Resource management: To make sure everything is managed well.


Physical- space to work, keep equipment and deliver, e.g. physical assets (building, vehicle) try to keep capital spent on these as little as possible. Financial financial targets are extremely vital! Managing budgets such as cash flows etc. is also important. If outflows are too much then action should be taken. Human information on the staff, employers and suppliers. The number of workers needed to make efficient performance.

Information helps make decisions, has historical data, sales, employee details, budgets, expenditure, financial info, Customer details, suppliers. Benefits of resource management: Achieve allocative efficiency make sure the resources are available at the right amount at the right time. Prevents having to much- saves money Minimise waste Maximise capacity Reduces costs and outflows

Business software- having up to date information leads to having good databases forecasts budgets and spreadsheets. Databases- gather large amounts of information such as employee details, stock records, fixed asset schedules, customer records, supplier records etc. which could be used to make new decisions. Spreadsheets- store numerical information of the business in categories. Could provide reports on sales per day/week/total, sales per area, best selling/worse selling, trends etc. so they could improve sales. (E.g. if someone makes more sales in one area, promotion in other areas may be needed) Budgets- spreadsheets help monitor budgets, and calculating variances. A main use of spreadsheets are to create cash flows, could see if anything is going wrong, have model ideas shown to see impact, which also overcomes the risk issue. Could make a what if scenario immediately. Brining all these together could lead to a year ends account which is also another spreadsheet to see how the business done overall in total.

Costs and revenues


Profit is the main aim of every business: Profit- revenue-total cost Fixed costs- Fixed costs do not change, they stay the same when the business alters it level of input and output (on a short term- e.g. rent is a fixed cost but this may increase in the future) Variable costs- Variable costs directly link with output of the business.
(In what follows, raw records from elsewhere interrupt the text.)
/-- R360, R362, R370, R371. When what waits reacts is log entry 8: `settle` is its reaction, and an idle step settles too (log entry 9). -/
def Obligations.TallyAdvances : Prop :=
  ∀ (s : State) (src i amount : Nat) (stamp : Option Nat), s.up = true → 1 ≤ amount → amount < 2 ^ 32 → s.mm.poison = [] →
    (∀ stores : List (Nat × List Byte), s.badStore src stores ≠ none → ∃ t : State, exec (.tallyAdvance src i amount stamp none stores []) s = .next t
      ∧ t.mem = s.mem ∧ t.tally = s.tally ∧ t.f F.MEM_ADDR_FAULTS_COUNT = satU 32 (s.f F.MEM_ADDR_FAULTS_COUNT + 1))
    ∧ (∀ stores : List (Nat × List Byte), s.badStore src stores = none →
      ∃ u : State, exec (.tallyAdvance src i amount stamp none stores []) s = .next (u.settle 64)
      ∧ u.mem = stores.foldl (fun m e => Memory.writeList m e.1 e.2) s.mem
      ∧ (s.producer src i = true →
          (u.tallyOf i).value = (if 2 ^ 64 - 1 < (s.tallyOf i).value + amount then 2 ^ 64 - 1 else (s.tallyOf i).value + amount)
          ∧ (u.tallyOf i).stamp = stamp.getD (s.tallyOf i).stamp ∧ ∀ k, k ≠ i → u.tallyOf k = s.tallyOf k)
      ∧ (s.producer src i = false → u.tally = s.tally ∧ u.dsp.kick = s.dsp.kick))
    ∧ (∀ t : TaskRef, t.epoch < s.epochOf t.node → exec (.tallyAdvance src i amount stamp (some t) [] []) s
        = .next ((s.addSat F.DSP_STALE_EPOCH_COUNT).settle 64))
    ∧ (∀ n : Nat, s.dsp.kick = [] → s.settle n = s)
    ∧ step { s with pending := [] } = .next (({ s with pending := [] } : State).settle 64)

/-- R361, R365. -/
def Obligations.DispatcherBounds : Prop :=
  ∀ s : State,
    (∀ h : Nat, (s.dsp.flight.filter (fun j => (s.node j.node).home == h)).length ≤ 512) → s.pendingWaits ≤ 16384 →
    (∀ h : Nat, (s.dispatchRound.1.dsp.flight.filter (fun j => (s.node j.node).home == h)).length ≤ 512)
    ∧ s.dispatchRound.1.pendingWaits ≤ 16384 ∧ s.dispatchRound.1.dsp.graph = s.dsp.graph
    ∧ ∀ i ∈ s.dispatchRound.1.dsp.pend, i.met = 0 ∨ ∃ j < (s.node i.node).waits.length, bitOf i.met j = false
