-- ==== Sys2Proof/Laws/BoundFit.lean ====
section
/-!
SUPPORT. What each function of Machine/Fit.lean can change at most.
-/

namespace Sys2Proof.Machine
open Sys2Proof Sys2Proof.Safety

theorem State.setIns_only {s : State} {x1 : _} {x2 : _} : Only 0x40000 s (State.setIns s x1 x2) := by
  unfold State.setIns
  repeat' first
    | decide
    | with_reducible exact Only.refl _ _
    | dsimp only
    | (simp only [Only.lit]; with_reducible apply Only.upd (hpending := rfl) <;> first | exact Or.inl rfl | exact Or.inr (by with_reducible rfl) | skip)

theorem State.keepRate_only {s : State} {x1 : _} : Only 0x40000 s (State.keepRate s x1) := by
  unfold State.keepRate
  repeat' first
    | decide
    | with_reducible exact Only.refl _ _
    | with_reducible apply Only.then State.setIns_only
    | split
    | dsimp only

theorem State.setFit_only {s : State} : Only 0x880000000000000000000000000000000000000000000004100000000 s (State.setFit s) := by
  unfold State.setFit
  repeat' first
    | decide
    | with_reducible exact Only.refl _ _
    | with_reducible apply Only.then (State.setF_only ?_)
    | with_reducible apply Only.then (State.setB_only ?_)
    | dsimp only

theorem State.refit_only {s : State} {x1 : _} : Only 0x20002000000100000000000200380010000000000100000000000008000000000001000000000002000000000000400000000980000000000002000000000020000000800004000008004104040a08 s (State.refit s x1) := by
  unfold State.refit
  repeat' first
    | with_reducible assumption
    | decide
    | with_reducible exact Only.refl _ _
    | with_reducible apply Only.then State.keepRate_only
    | with_reducible apply Only.then State.event_only
    | with_reducible apply Only.then State.setFit_only
    | with_reducible apply Only.foldl
    | with_reducible apply Only.foldl1
    | intro _ _ _
    | dsimp only
    | (simp only [Only.lit]; with_reducible apply Only.upd (hpending := rfl) <;> first | exact Or.inl rfl | exact Or.inr (by with_reducible rfl) | skip)

theorem State.clusterLost_only {s : State} {x1 : _} {x2 : _} : Only 0x20002000000100000000000200380010000000000100000000000008000000000001000000000002000000000000400000000980000000000002000000000020000000800004000008004104040e08 s (State.clusterLost s x1 x2) := by
  unfold State.clusterLost
  repeat' first
    | decide
    | with_reducible exact Only.refl _ _
    | with_reducible apply Only.then State.putPlace_only
    | with_reducible apply Only.then State.refit_only
    | split
    | dsimp only
    | (simp only [Only.lit]; with_reducible apply Only.upd (hpending := rfl) <;> first | exact Or.inl rfl | exact Or.inr (by with_reducible rfl) | skip)

end Sys2Proof.Machine
end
They include costs such as labour, fuel material etc. Semi variable costs- cots that have fixed and variable elements, such as phone bill- land line cost is compulsory but the money you pay changes depending on how often it is used.

Profits and breakeven


Breakeven is the point where the company is not making a loss or profit- when the revenue is equal to the costs. How to calculate breakeven: Total fixed costs / selling price- variable cost per unit = amount of units needed to reach breakeven.